The iron and steel sector has long been aware of a shortage of high-quality iron ore to feed DRI demand and has finally stepped up its response. Over the past year, leading iron -ore miners and steelmakers have switched gears to explore smelter technology (to reduce and melt low-grade DRI), the electric refinement of any grade of ore, investments in high-grade ore mining projects and forward integration into value-added products. 

In our base case, we expect the industry to face a gap of around 200 Mt of high-grade ore by 2050. With iron ore accounting for around half the total production cost of DRI, access to the necessary grade of feedstock is becoming more pressing. There are solutions, though they vary by region and type of ore and come at a cost: 

  • Brazil and Africa can produce moderately rich iron -ore grades that can be beneficiated and processed by steelmakers to make them suitable for DRI; processing will add around 6% to DRI-making costs. 
  • Australian ore largely produces low-grade DRI, which can be smelted to high-grade DRI through electric melters, but this will involve a cost increase of 2025%. 

Figure 3: High-grade iron ore demand-supply gap and likely solutions

DRI decision time for steelmakers: produce or import?

Incumbent steelmakers face an obvious decision. Do they acquire the green hydrogen and raw materials needed to produce DRI at home using renewable power or import green DRI from countries abundant in clean energy and suitable iron ore resources? How steelmakers respond will shift trade patterns across the supply chain. 

  • In the EU, producing EAF steel using imported Middle Eastern DRI will be up to 15% cheaper than making steel using locally manufactured DRI. We expect the EU to be the largest importer of DRI globally, accounting for over a third of total trade by 2050. 
  • The world’s biggest steel producer, China, is likely to look to a mix of imported and locally produced DRI. While imports from the Middle East will be more competitive, China is also likely to invest at home to support its massive domestic steel sector. Low-grade DRI imports from Australia will be on a par with domestic production costs. Several Pilbara miners have already announced technical collaborations with Chinese steel producers. 
  • Japan and South Korea will largely import DRI from both the Middle East and Australia, as domestic costs sit at the higher end of the cost curve due to higher energy and raw-material costs. Steelmakers from the region have already announced DRI collaboration projects with Middle Eastern and Australian producers, to be shipped home for processing. 

Figure 4: Cost comparison across DRI hubs and potential trade opportunity by 2050

The rise in DRI production and trade will create new investment and revenue generation opportunities for companies across the value chain.
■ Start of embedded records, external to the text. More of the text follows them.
/-! ### Sessions -/

/-- OPEN_REQ is answered with a challenge that draws a new identifier and nonce, with BUSY while eight sessions are open,
and turned away for an empty or barred credential (log entry 54). OPEN_PROOF spends its challenge: the right proof opens a
session with the session key, a wrong one is counted, and over Ethernet one from another address or port has no effect
(R566). SESSION_CHALLENGE_EXPIRY ends a challenge after 5 s, SESSION_IDLE_TIMEOUT an idle session after 300 s,
CREDENTIAL_BAR_EXPIRY a bar at its time. -/
def Obligations.SessionsOpenAndExpire : Prop :=
  (∀ (s : State) (p : Peer) (cred : BitVec 8) (nc : BitVec 256),
    (s.carries p.tr = false → exec (.openReq p cred nc) s = .next s) ∧
    (s.carries p.tr = true → 8 ≤ s.sec.sessions.length → exec (.openReq p cred nc) s = .next (s.respond p (.busy p.tr))) ∧
    (s.carries p.tr = true → s.sec.sessions.length < 8 → s.credRole cred.toNat = 0 ∨ s.barred cred.toNat = true →
      exec (.openReq p cred nc) s = .next (s.respond p (.denied p.tr))) ∧
    (s.carries p.tr = true → s.sec.sessions.length < 8 → s.credRole cred.toNat ≠ 0 → s.barred cred.toNat = false →
      let u := s.newSid.2.draw.2
      let c : Chal := { sid := s.newSid.1, cred := cred.toNat, nc := nc, nd := s.newSid.2.draw.1.truncate 256, tr := p.tr, src := p.src, at_ := s.ns }
      exec (.openReq p cred nc) s = .next
        (({ u with sec := { u.sec with chals := u.sec.chals ++ [c] } }).respond p
          (.chal p.tr c.sid c.nd (s.credSalt cred.toNat).1 (s.credSalt cred.toNat).2)))) ∧
  (∀ (s : State) (sid : BitVec 32) (mac : BitVec 512) (a : Src) (c : Chal), s.sec.chals.find? (fun c => c.sid = sid) = some c →
    s.carries c.tr = true →
    let u : State := { s with sec := { s.sec with chals := s.sec.chals.erase c } }
    let k := s.credKey c.cred
    let x : Session :=
      { sid := sid, cred := c.cred, role := s.credRole c.cred, key := BitVec.ofNat 512 (leNat (hmac512 k (c.msg skeyLabel)))
        tr := c.tr, src := a, rxSeq := none, txSeq := 0, last := s.ns }
    (c.tr = .ethernet → a.ip ≠ c.src.ip ∨ a.port ≠ c.src.port → exec (.openProof sid ⟨mac, a⟩) s = .next s) ∧
    (c.at_ + 5 * 10 ^ 9 ≤ s.ns → exec (.openProof sid ⟨mac, a⟩) s = .next s) ∧
    ((c.tr = .ethernet → a.ip = c.src.ip ∧ a.port = c.src.port) → s.ns < c.at_ + 5 * 10 ^ 9 → s.credRole c.cred ≠ 0 → s.barred c.cred = false →
      (hmac512 k (c.msg openLabel) ≠ leBytes 64 mac.toNat →
        exec (.openProof sid ⟨mac, a⟩) s = .next ((u.wrongProof c).respond ⟨c.tr, a⟩ (.denied c.tr))) ∧
      (hmac512 k (c.msg openLabel) = leBytes 64 mac.toNat → s.sec.sessions.length < 8 →
        exec (.openProof sid ⟨mac, a⟩) s = .next (({ u with sec := { u.sec with sessions := u.sec.sessions ++ [x] } }).respond ⟨c.tr, a⟩
          (.ack c.tr sid (hmac512 k (c.msg ackLabel)) x.role))))) ∧
  (∀ (s : State) (sid : BitVec 32) (cred : BitVec 8), ∃ a b d,
    exec (.sessionChallengeExpiry sid) s = .next a ∧ exec (.sessionIdleTimeout sid) s = .next b ∧
    exec (.credentialBarExpiry cred) s = .next d ∧
    (∀ c, c ∈ a.sec.chals ↔ c ∈ s.sec.chals ∧ (c.sid = sid → s.ns < c.at_ + 5 * 10 ^ 9)) ∧ a.sec.sessions = s.sec.sessions ∧
    (∀ x, x ∈ b.sec.sessions ↔ x ∈ s.sec.sessions ∧ (x.sid = sid → s.ns < x.last + 300 * 10 ^ 9)) ∧
    b.sec.chals = s.sec.chals ∧
    (∀ w, w ∈ d.sec.bars ↔ w ∈ s.sec.bars ∧ (w.1 = cred.toNat → s.ns < w.2)) ∧ d.sec.sessions = s.sec.sessions)

/-- A message of an open session whose tag is right, whose sequence number rises and whose body is its code and what it
carries, has its effect and one answer under the next sequence number of the module, if its role allows it; else it is
answered DENIED: REG_READ and BARO_READ for every role, BARO_CLEAR for the auditor, JOB_CMD and JOB_DONE for operator and
owner, REG_WRITE, CRED_SET, CRED_DEL, BIND, MEAS_EXTEND and ARB_COMMIT for the owner. A message of no open session, or whose
body says something else, changes nothing. CLOSE ends the session. Readings of the model: log entries 42, 43, 44. -/
def Obligations.SessionMessagesTakeEffect : Prop :=
  ∀ (s : State) (m : Msg), s.power.phase = .ready →
    let spells (code : Nat) (ops : List Byte) : Prop := m.body = BitVec.ofNat 8 code :: ops
    (∀ r v fails, s.session? m = none ∨ ¬ spells 0x11 (regName r ++ leBytes 8 v.toNat) → exec (.regWrite m r v fails) s = .next s) ∧
    (∀ r, s.session? m = none ∨ ¬ spells 0x10 (regName r) → exec (.regRead m r) s = .next s) ∧
    (∀ v : Word, (s.session? m = none ∨ ¬ spells 0x12 (leBytes 8 v.toNat) → exec (.baroRead m v) s = .next s) ∧
      (s.session? m = none ∨ ¬ spells 0x13 (leBytes 8 v.toNat) → exec (.baroClear m v) s = .next s)) ∧
    (∀ e : Line, s.session? m = none ∨ ¬ spells 0x20 (leBytes 64 e.toNat) → exec (.jobCmd m e) s = .next s) ∧
    (∀ (i : BitVec 8) (e : BitVec 1024) (v : Word),
      (s.session? m = none ∨ ¬ spells 0x30 (leBytes 1 i.toNat ++ leBytes 128 e.toNat) → exec (.credSet m i e) s = .next s) ∧
      (s.session? m = none ∨ ¬ spells 0x31 (leBytes 1 i.toNat) → exec (.credDel m i) s = .next s) ∧
      (s.session? m = none ∨ ¬ spells 0x32 (leBytes 1 i.toNat ++ leBytes 8 v.toNat) → exec (.bind m i v) s = .next s)) ∧
    (∀ (n : BitVec 4) (d : BitVec 512), s.session? m = none ∨ ¬ spells 0x42 (leBytes 1 n.toNat ++ leBytes 64 d.toNat) →
      exec (.measExtend m n d) s = .next s) ∧
    (s.session? m = none ∨ ¬ spells 0x01 [] → exec (.close m) s = .next s) ∧
    (s.session? m = none ∨ ¬ spells 0x21 [] → exec (.jobDone m) s = .next s) ∧
    (s.session? m = none ∨ ¬ spells 0x41 [] → exec (.arbCommit m) s = .next s) ∧
    (∀ x0, s.session? m = some x0 →
      let x : Session := { x0 with rxSeq := some m.seq, last := s.ns, src := m.src }
      let u := s.setSession x
      let denied := Host.Outcome.next (u.answer x .denied)
      (spells 0x01 [] →
        exec (.close m) s = .next { s with sec := { s.sec with sessions := s.sec.sessions.filter fun y => y.sid ≠ x0.sid } }) ∧
      (∀ r, spells 0x10 (regName r) → x0.role = 1 ∨ x0.role = 2 ∨ x0.role = 3 →
        exec (.regRead m r) s = .next (u.answer x (if r.readable then .done (u.regBytes r) else .denied))) ∧
      (∀ r v fails, spells 0x11 (regName r ++ leBytes 8 v.toNat) →
        (x0.role ≠ 3 ∨ ownerWrites r = false → exec (.regWrite m r v fails) s = denied) ∧
        (x0.role = 3 → ownerWrites r = true →
          (∀ w, u.regWriteChecked r v fails = some w → exec (.regWrite m r v fails) s = .next (w.answer x (.done []))) ∧
          (u.regWriteChecked r v fails = none → exec (.regWrite m r v fails) s = .next (u.answer x .held)))) ∧
      (∀ seq : Word, spells 0x12 (leBytes 8 seq.toNat) → x0.role = 1 ∨ x0.role = 2 ∨ x0.role = 3 →
        (∀ r, u.baro.find seq = some r →
          exec (.baroRead m seq) s = .next (u.answer x (.done (r.words.flatMap fun w => leBytes 8 w.toNat)))) ∧
        (u.baro.find seq = none → exec (.baroRead m seq) s = .next (u.answer x .notHeld))) ∧
      (∀ seq : Word, spells 0x13 (leBytes 8 seq.toNat) →
        (x0.role ≠ 2 → exec (.baroClear m seq) s = denied) ∧
        (x0.role = 2 → exec (.baroClear m seq) s = .next ((({ u with baro := u.baro.clear seq }).baroWrite 0x11 1 true
          [locW .session x0.sid.toNat, u.baro.first, seq]).answer x (.done [])))) ∧
      (∀ entry : Line, spells 0x20 (leBytes 64 entry.toNat) →
        (x0.role ≠ 1 → x0.role ≠ 3 → exec (.jobCmd m entry) s = denied) ∧
        (x0.role = 1 ∨ x0.role = 3 → exec (.jobCmd m entry) s =
          .next ((({ u with mill := { u.mill with refs32 := u.mill.refs32 + 1 } }).command 32 u.mill.refs32 entry).answer x
            (.done (leBytes 8 u.mill.refs32.toNat))))) ∧
      (spells 0x21 [] →
        (x0.role ≠ 1 → x0.role ≠ 3 → exec (.jobDone m) s = denied) ∧
        (x0.role = 1 ∨ x0.role = 3 → (u.mill.ring32 = [] → exec (.jobDone m) s = .next (u.answer x (.done []))) ∧
          (∀ c r, u.mill.ring32 = c :: r → exec (.jobDone m) s =
            .next (({ u with mill := { u.mill with ring32 := r } }).answer x (.done c))))) ∧
      (∀ (i : BitVec 8) (e : BitVec 1024), spells 0x30 (leBytes 1 i.toNat ++ leBytes 128 e.toNat) →
        (x0.role ≠ 3 → exec (.credSet m i e) s = denied) ∧
        (x0.role = 3 → i.toNat < 16 → credOk e.toNat = true →
          exec (.credSet m i e) s = .next ((u.setCred i.toNat e.toNat).answer x (.done [])))) ∧
      (∀ i : BitVec 8, spells 0x31 (leBytes 1 i.toNat) →
        (x0.role ≠ 3 → exec (.credDel m i) s = denied) ∧
        (x0.role = 3 → i.toNat < 16 → exec (.credDel m i) s = .next ((u.setCred i.toNat 0).answer x (.done [])))) ∧
      (∀ (i : BitVec 8) (v : Word), spells 0x32 (leBytes 1 i.toNat ++ leBytes 8 v.toNat) →
        (x0.role ≠ 3 → exec (.bind m i v) s = denied) ∧
        (x0.role = 3 → 33 ≤ i.toNat → exec (.bind m i v) s =
          .next ((u.bankWord (bindBase + 8 * i.toNat) (v &&& 0x8000000000003FFF).toNat).answer x (.done [])))) ∧
      (∀ (n : BitVec 4) (d : BitVec 512), spells 0x42 (leBytes 1 n.toNat ++ leBytes 64 d.toNat) →
        (x0.role ≠ 3 ∨ n.toNat < 10 → exec (.measExtend m n d) s = denied) ∧
        (x0.role = 3 → 10 ≤ n.toNat →
          exec (.measExtend m n d) s = .next ((u.extend n.toNat (leBytes 64 d.toNat)).answer x (.done [])))) ∧
      (spells 0x41 [] →
        (x0.role ≠ 3 → exec (.arbCommit m) s = denied) ∧
        (x0.role = 3 → u.arb < u.sec.version.toNat → exec (.arbCommit m) s =
          .next ((u.identityBytes 16 (leBytes 8 u.sec.version.toNat)).answer x (.done [])))))

/-- Ownership: CLAIM gives a module without an owner its key and first credential; RELEASE takes owner, credentials and
binds away; PROVISION makes the identity key, once; REVOKE revokes the older vendor root; each is done only under a right
signature. FW_WRITE writes the slot that does not run, and prefers it once it verifies. Readings of the model: log entries
43, 55, 60. -/
def Obligations.OwnershipAndFirmware : Prop :=
  ∀ (s : State) (key sig : BitVec 4096) (m : Msg), s.power.phase = .ready →
    (∀ cred : BitVec 1024, s.carries .i3c = true → s.owned = false →
      let right := pssVerify key.toNat sig.toNat (Config.signedBytes 1 (keyBytes key ++ leBytes 128 cred.toNat)) = true ∧
        credOk cred.toNat = true ∧ cred.toNat % 256 = 3
      let u := (s.identityBytes 24 (keyHash key)).setCred 0 cred.toNat
      exec (.claim .i3c key cred sig) s = .next (if right then u.setIdflags (u.bank 8 8 ||| 2) else s.respond ⟨.i3c, ⟨0, 0, 0⟩⟩ (.denied .i3c))) ∧
    (s.owned = true → ∀ t cred, exec (.claim t key cred sig) s = .next s) ∧
    (∀ x0, s.session? m = some x0 → x0.role = 3 →
      let x : Session := { x0 with rxSeq := some m.seq, last := s.ns, src := m.src }
      let u := s.setSession x
      let w := (((List.range 16).foldl (fun s i => s.setCred i 0) u).bankBytes bindBase (List.replicate 2048 0)).identityBytes 24
        (List.replicate 64 0)
      (m.body = 0x43 :: (keyBytes key ++ leBytes 512 sig.toNat) → exec (.release m key sig) s = .next (
        if u.ownerKey key = true ∧ pssVerify key.toNat sig.toNat (Config.signedBytes 0 (keyBytes key)) = true then
          (w.setIdflags (w.bank 8 8 / 4 * 4 + w.bank 8 8 % 2)).answer x (.done [])
        else u.answer x .bad)) ∧
      (∀ image, m.body = 0x40 :: image → let n := 1 - bitsOf s.sec.stat.toNat 30 1
        let f := u.flashSlot n image
        exec (.fwWrite (some m) image) s =
          .next (if f.slotFault n = 0 then (f.bankWord bootPref n).answer x (.done []) else f.answer x .bad))) ∧
    (let right := s.vendorKey key = true ∧ pssVerify key.toNat sig.toNat (Config.signedBytes 2 (keyBytes key)) = true
      let k := Config.identityPrimes (BitVec.ofNat 512 (leNat (sha512 (leBytes 64 s.draw.1.toNat))))
      let modulus := BitVec.ofNat 4096 (k.1.toNat * k.2.toNat)
      let u := s.draw.2.identityBytes 88 (keyBytes modulus ++ privBytes k.1.toNat k.2.toNat)
      (s.prov = true → exec (.provision key sig) s = .next s) ∧
      (s.prov = false → exec (.provision key sig) s =
        .next (if right then (u.setIdflags (u.bank 8 8 ||| 1)).emit (.idPub modulus) else s))) ∧
    exec (.revoke key sig) s = .next (
      if s.vendorKey key = true ∧ pssVerify key.toNat sig.toNat (Config.signedBytes 3 (keyBytes key)) = true then
        s.setIdflags (s.bank 8 8 ||| 4)
      else s)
We expect DRI capacity to double over the next three decades, requiring up to US$80 billion of capital investment, excluding the need for additional investment in green hydrogen, smelters for low-grade DRI, pellet hubs and shipping. 

From quantity to quality: the rise of scrap

The increased use of scrap through recycling is the final part of steel’s decarbonisation jigsaw. Through recycling, steel mills can reduce their carbon footprint by up to 60% and save 1.5 tonnes of iron ore, 0.9 tonnes of metallurgical coal and 0.3 tonnes of other additives. 
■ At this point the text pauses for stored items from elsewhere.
-- ==== Sys2Proof/Laws/KeptOps.lean ====
section
/-! SUPPORT. What every operation keeps (Laws/Kept.lean): the shared operations, and starting and finishing engine operations. -/

set_option maxRecDepth 4000

namespace Sys2Proof.Laws

open Sys2Proof.Machine

variable {canon : Prop} {queue : List Instr}

theorem st_setFrame_kept (s : State) (f : ℕ) (x : Frame) (h_s : Kept canon queue s) :
    Kept canon queue (State.setFrame s f x) := by
  unfold State.setFrame
  try dsimp only
  repeat' (first | with_reducible assumption | intro _ | with_reducible apply kept_ite | fail_if_no_progress with_reducible apply kept_mk)

theorem st_emit_kept (s : State) (o : Out) (h_s : Kept canon queue s) :
    Kept canon queue (State.emit s o) := by
  unfold State.emit
  try dsimp only
  repeat' (first | with_reducible assumption | intro _ | with_reducible apply kept_ite | fail_if_no_progress with_reducible apply kept_mk)

theorem st_setSpn_kept (s : State) (l : ℕ) (x : Spindle) (h_s : Kept canon queue s) :
    Kept canon queue (State.setSpn s l x) := by
  unfold State.setSpn
  try dsimp only
  repeat' (first | with_reducible assumption | intro _ | with_reducible apply kept_ite | fail_if_no_progress with_reducible apply kept_mk)

theorem st_setCtx_kept (s : State) (l : ℕ) (c : ℕ) (x : Ctx) (h_s : Kept canon queue s) :
    Kept canon queue (State.setCtx s l c x) := by
  unfold State.setCtx
  try dsimp only
  repeat' (first | with_reducible assumption | intro _ | with_reducible apply kept_ite | with_reducible apply st_setSpn_kept)

theorem st_setJob_kept (s : State) (j : ℕ) (b : Job) (h_s : Kept canon queue s) :
    Kept canon queue (State.setJob s j b) := by
  unfold State.setJob
  try dsimp only
  repeat' (first | with_reducible assumption | intro _ | with_reducible apply kept_ite | fail_if_no_progress with_reducible apply kept_mk)

theorem st_setSite_kept (s : State) (p : ℕ) (v : BitVec 32) (h_s : Kept canon queue s) :
    Kept canon queue (State.setSite s p v) := by
  unfold State.setSite
  try dsimp only
  repeat' (first | with_reducible assumption | intro _ | with_reducible apply kept_ite | fail_if_no_progress with_reducible apply kept_mk)

theorem st_modJob_kept (s : State) (j : ℕ) (f : Job → Job) (h_s : Kept canon queue s) :
    Kept canon queue (State.modJob s j f) := by
  unfold State.modJob
  try dsimp only
  repeat' (first | with_reducible assumption | intro _ | with_reducible apply kept_ite | with_reducible apply st_setJob_kept | split)

theorem st_setSpmap_kept (s : State) (n : ℕ) (v : BitVec 32) (h_s : Kept canon queue s) :
    Kept canon queue (State.setSpmap s n v) := by
  unfold State.setSpmap
  try dsimp only
  repeat' (first | with_reducible assumption | intro _ | with_reducible apply kept_ite | fail_if_no_progress with_reducible apply kept_mk)

theorem st_setWho_kept (s : State) (w : Who) (x : Ctx) (h_s : Kept canon queue s) :
    Kept canon queue (State.setWho s w x) := by
  unfold State.setWho
  try dsimp only
  repeat' (first | with_reducible assumption | intro _ | with_reducible apply kept_ite | with_reducible apply st_setCtx_kept)

theorem st_setLink_kept (s : State) (n : ℕ) (l : Link) (h_s : Kept canon queue s) :
    Kept canon queue (State.setLink s n l) := by
  unfold State.setLink
  try dsimp only
  repeat' (first | with_reducible assumption | intro _ | with_reducible apply kept_ite | fail_if_no_progress with_reducible apply kept_mk)

theorem st_flushLink_kept (s : State) (n : ℕ) (h_s : Kept canon queue s) :
    Kept canon queue (State.flushLink s n) := by
  unfold State.flushLink
  try dsimp only
  repeat' (first | with_reducible assumption | intro _ | with_reducible apply kept_ite | with_reducible apply st_setLink_kept | with_reducible apply st_emit_kept | split)

theorem st_control_kept (s : State) (n : ℕ) (kind : ℕ) (args : List ℕ) (o : Out) (h_s : Kept canon queue s) :
    Kept canon queue (State.control s n kind args o) := by
  unfold State.control
  try dsimp only
  repeat' (first | with_reducible assumption | intro _ | with_reducible apply kept_ite | with_reducible apply st_flushLink_kept | with_reducible apply st_setLink_kept | with_reducible apply st_emit_kept)

theorem st_credit_kept (s : State) (n : ℕ) (vc : ℕ) (bytes : ℕ) (h_s : Kept canon queue s) :
    Kept canon queue (State.credit s n vc bytes) := by
  unfold State.credit
  try dsimp only
  repeat' (first | with_reducible assumption | intro _ | with_reducible apply kept_ite | with_reducible apply st_control_kept)

theorem st_launch_kept (s : State) (n : ℕ) (h : PHdr) (data : List Byte) (held : Option (ℕ × ℕ)) (h_s : Kept canon queue s) :
    Kept canon queue (State.launch s n h data held) := by
  unfold State.launch
  try dsimp only
  repeat' (first | with_reducible assumption | intro _ | with_reducible apply kept_ite | with_reducible apply st_credit_kept | with_reducible apply st_flushLink_kept | with_reducible apply st_setLink_kept | with_reducible apply st_emit_kept | with_reducible apply kept_foldl | split)

theorem st_transmit_kept (s : State) (n : ℕ) (h : PHdr) (data : List Byte) (held : Option (ℕ × ℕ)) (h_s : Kept canon queue s) :
    Kept canon queue (State.transmit s n h data held) := by
  unfold State.transmit
  try dsimp only
  repeat' (first | with_reducible assumption | intro _ | with_reducible apply kept_ite | with_reducible apply st_setLink_kept | with_reducible apply st_launch_kept | fail_if_no_progress with_reducible apply kept_mk)

theorem st_drain_kept (s : State) (n : ℕ) (h_s : Kept canon queue s) :
    Kept canon queue (State.drain s n) := by
  unfold State.drain
  try dsimp only
  repeat' (first | with_reducible assumption | intro _ | with_reducible apply kept_ite | with_reducible apply st_setLink_kept | with_reducible apply st_transmit_kept | with_reducible apply kept_foldl)

theorem st_header_kept (s : State) (x : Send) (h_s : Kept canon queue s) :
    Kept canon queue (State.header s x).2 := by
  unfold State.header
  try dsimp only
  repeat' (first | with_reducible assumption | intro _ | with_reducible apply kept_ite | fail_if_no_progress with_reducible apply kept_mk)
The major issue with scrap has long been unremovable tramp elements (impurities) that restrict high-grade steel production. Strict quality specifications determine the limit on tramp elements in the final output. As the cost of greener steel rises, quality will take precedence over quantity. 

Here, technology can help. Streamlining the scrap supply chain and limiting impurities can be addressed in several ways: 

  • Foster greater collaboration between the steel industry and governments to ensure supportive regulations to reduce scrap contamination and improve availability. 
  • Improve standards to ensure end-use product design incorporates easy dismantling. 
  • Incentivise small and fragmented scrap hubs to maintain records of source, contamination and type. 
  • Ensure processing centres are set up near collection hubs. 
  • Incentivise the use of low-impurity scrap by offering tax rebates or incentives 
  • Scrap hubs: improve supply growth, generation source and impurity content. 

Figure 5: Scrap supply analysis by type of scrap

We expect mature economies with the most ambitious net-zero targets to emerge as future scrap hubs and key markets for DRI imports, as both incentivise the switch to EAF steel production. 

For China, the world’s biggest steel producer, things are more uncertain. Recycling offers a huge potential advantage for local steelmakers. But scrap availability will only gather pace in the latter half of the forecast period, as the majority of China’s construction boom ‒ a major source of scrap as buildings are demolished ‒ has taken place since the 2000s and has a lifespan of 30 to 50 years. 

This growing role for scrap in green steel will also support DRI demand, as blending will be required to reduce impurities, a further boon to green DRI producers. 

The dawn of CBAM: transforming Europe’s steel trade 

A further driver of the transformation of iron and steel and the emergence of new hubs is policy. The most obvious example is the EU’s CBAM. 

The implications of the CBAM are clear. The EU imported 23% of its finished steel in 2022 but imported 34% (equal to around 90 Mt) of its carbon emissions from finished and semi-finished steel. From 2026, an increasing share of these emissions must be paid for under the CBAM. Within nine years, 100% of the carbon content of steel imported into the EU will be taxed. 

As a result, the delivered price of steel in the EU is expected to increase by a quarter by 2034, equal to an additional US$300/tonne. When benchmarked to EU steel mills, this will equate to an average cost burden of US$100/t because of the higher emissions intensity of imports.  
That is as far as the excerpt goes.